2022-12-10 04:26 问答作者：

Given a collection of records like this:

string ID1;
string ID2;
string Data1;
string Data2;
// :
string DataN

Initially Data1..N are null, and can pretty much be ignored for this question. ID1 & ID2 both unique开发者_运维知识库ly identify the record. All records will have an ID2; some will also have an ID1. Given an ID2, there is a (time-consuming) method to get it's corresponding ID1. Given an ID1, there is a (time-consuming) method to get Data1..N for the record. Our ultimate goal is to fill in Data1..N for all records as quickly as possible.

Our immediate goal is to (as quickly as possible) eliminate all duplicates in the list, keeping the one with more information.

For example, if Rec1 == {ID1="ABC", ID2="XYZ"}, and Rec2 = {ID1=null, ID2="XYZ"}, then these are duplicates, --- BUT we must specifically remove Rec2 and keep Rec1.

That last requirement eliminates the standard ways of removing Dups (e.g. HashSet), as they consider both sides of the "duplicate" to be interchangeable.

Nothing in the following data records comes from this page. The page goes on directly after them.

-- ==== Sys2Proof/Machine/Flags.lean ====
section
/-!
DEFINITION. The block's only flags are the `black` and `invert` bits of a pixel (10_state.md R37). Here is every computation of
one: the pattern colours of the stamper (40_geometry_stamper.md R122 to R125), the format bits (41_format_bch.md R155) and the
eight mask functions (42_mask_evaluator.md R180 to R188).
-/

namespace Sys2Proof.Machine

/-! ### `black` of a pattern cell -/

/-- `|a − b|` on naturals. -/
def distance (a b : Nat) : Nat := if a ≤ b then b - a else a - b

/-- The larger of the row and the column distance of a cell to a centre, which numbers the rings of a box (40_geometry_stamper.md R123, R125). -/
def ringOf (r c centreRow centreCol : Nat) : Nat := max (distance r centreRow) (distance c centreCol)

/-- `black` of the k-th cell of a timing strip: even cells (40_geometry_stamper.md R122). -/
def timingBlack (k : Nat) : Bool := k % 2 == 0

/-- `black` of the cell (dy, dx) of a finder box: all but the middle ring d = 2 (40_geometry_stamper.md R123). -/
def finderBlack (dy dx : Nat) : Bool := ringOf dy dx 3 3 != 2

/-- `black` of the cell (dy, dx) of an alignment box: all but the inner ring e = 1 (40_geometry_stamper.md R125). -/
def alignmentBlack (dy dx : Nat) : Bool := ringOf dy dx 2 2 != 1

/-! ### `black` and `invert` of a format cell -/

/-- `black` of the format cell of bit k (41_format_bch.md R155). -/
def formatBlack (cw : BitVec 15) (k : Nat) : Bool := cw.getLsbD k ^^ Config.formatXor.getLsbD k

/-- `invert` of the format cell of bit k (41_format_bch.md R155). -/
def formatInvert (k : Nat) : Bool := Config.formatXor.getLsbD k

/-! ### `invert` of a data or check cell: the eight mask functions of a row i and a column j -/

/-- Mask 0 (42_mask_evaluator.md R181). -/
def mask0 (i j : Nat) : Bool := (i + j) % 2 == 0

/-- Mask 1 (42_mask_evaluator.md R182). -/
def mask1 (i _j : Nat) : Bool := i % 2 == 0

/-- Mask 2 (42_mask_evaluator.md R183). -/
def mask2 (_i j : Nat) : Bool := j % 3 == 0

/-- Mask 3 (42_mask_evaluator.md R184). -/
def mask3 (i j : Nat) : Bool := (i + j) % 3 == 0

/-- Mask 4 (42_mask_evaluator.md R185). -/
def mask4 (i j : Nat) : Bool := (i / 2 + j / 3) % 2 == 0

/-- Mask 5 (42_mask_evaluator.md R186). -/
def mask5 (i j : Nat) : Bool := (i * j) % 2 + (i * j) % 3 == 0

/-- Mask 6 (42_mask_evaluator.md R187). -/
def mask6 (i j : Nat) : Bool := ((i * j) % 2 + (i * j) % 3) % 2 == 0

/-- Mask 7 (42_mask_evaluator.md R188). -/
def mask7 (i j : Nat) : Bool := ((i * j) % 3 + (i + j) % 2) % 2 == 0

/-- The formula a mask id selects (42_mask_evaluator.md R191). -/
def maskFormula (m : BitVec 3) (i j : Nat) : Bool :=
  match m.toFin with
  | 0 => mask0 i j
  | 1 => mask1 i j
  | 2 => mask2 i j
  | 3 => mask3 i j
  | 4 => mask4 i j
  | 5 => mask5 i j
  | 6 => mask6 i j
  | 7 => mask7 i j

/-- All eight formulas at once, bit k formula k (42_mask_evaluator.md R190). -/
def maskVector (i j : Nat) : BitVec 8 :=
  BitVec.ofBool (mask7 i j) ++ BitVec.ofBool (mask6 i j) ++ BitVec.ofBool (mask5 i j) ++ BitVec.ofBool (mask4 i j) ++
    BitVec.ofBool (mask3 i j) ++ BitVec.ofBool (mask2 i j) ++ BitVec.ofBool (mask1 i j) ++ BitVec.ofBool (mask0 i j)

end Sys2Proof.Machine
end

How about you split your original list into 3 - ones with all data, ones with ID1, and ones with just ID2.

Then do:

var unique = allData.Concat(id1Data.Except(allData))
                    .Concat(id2Data.Except(id1Data).Except(allData));

having defined equality just on the basis of ID2.

I suspect there are more efficient ways of expressing that, but the fundamental idea is sound as far as I can tell. Splitting the initial list into three is simply a matter of using GroupBy (and then calling ToList on each group to avoid repeated queries).

EDIT: Potentially nicer idea: split the data up as before, then do:

var result = new HashSet<...>(allData);
result.UnionWith(id1Data);
result.UnionWith(id2Data);

I believe that UnionWith keeps the existing elements rather than overwriting them with new but equal ones. On the other hand, that's not explicitly specified. It would be nice for it to be well-defined...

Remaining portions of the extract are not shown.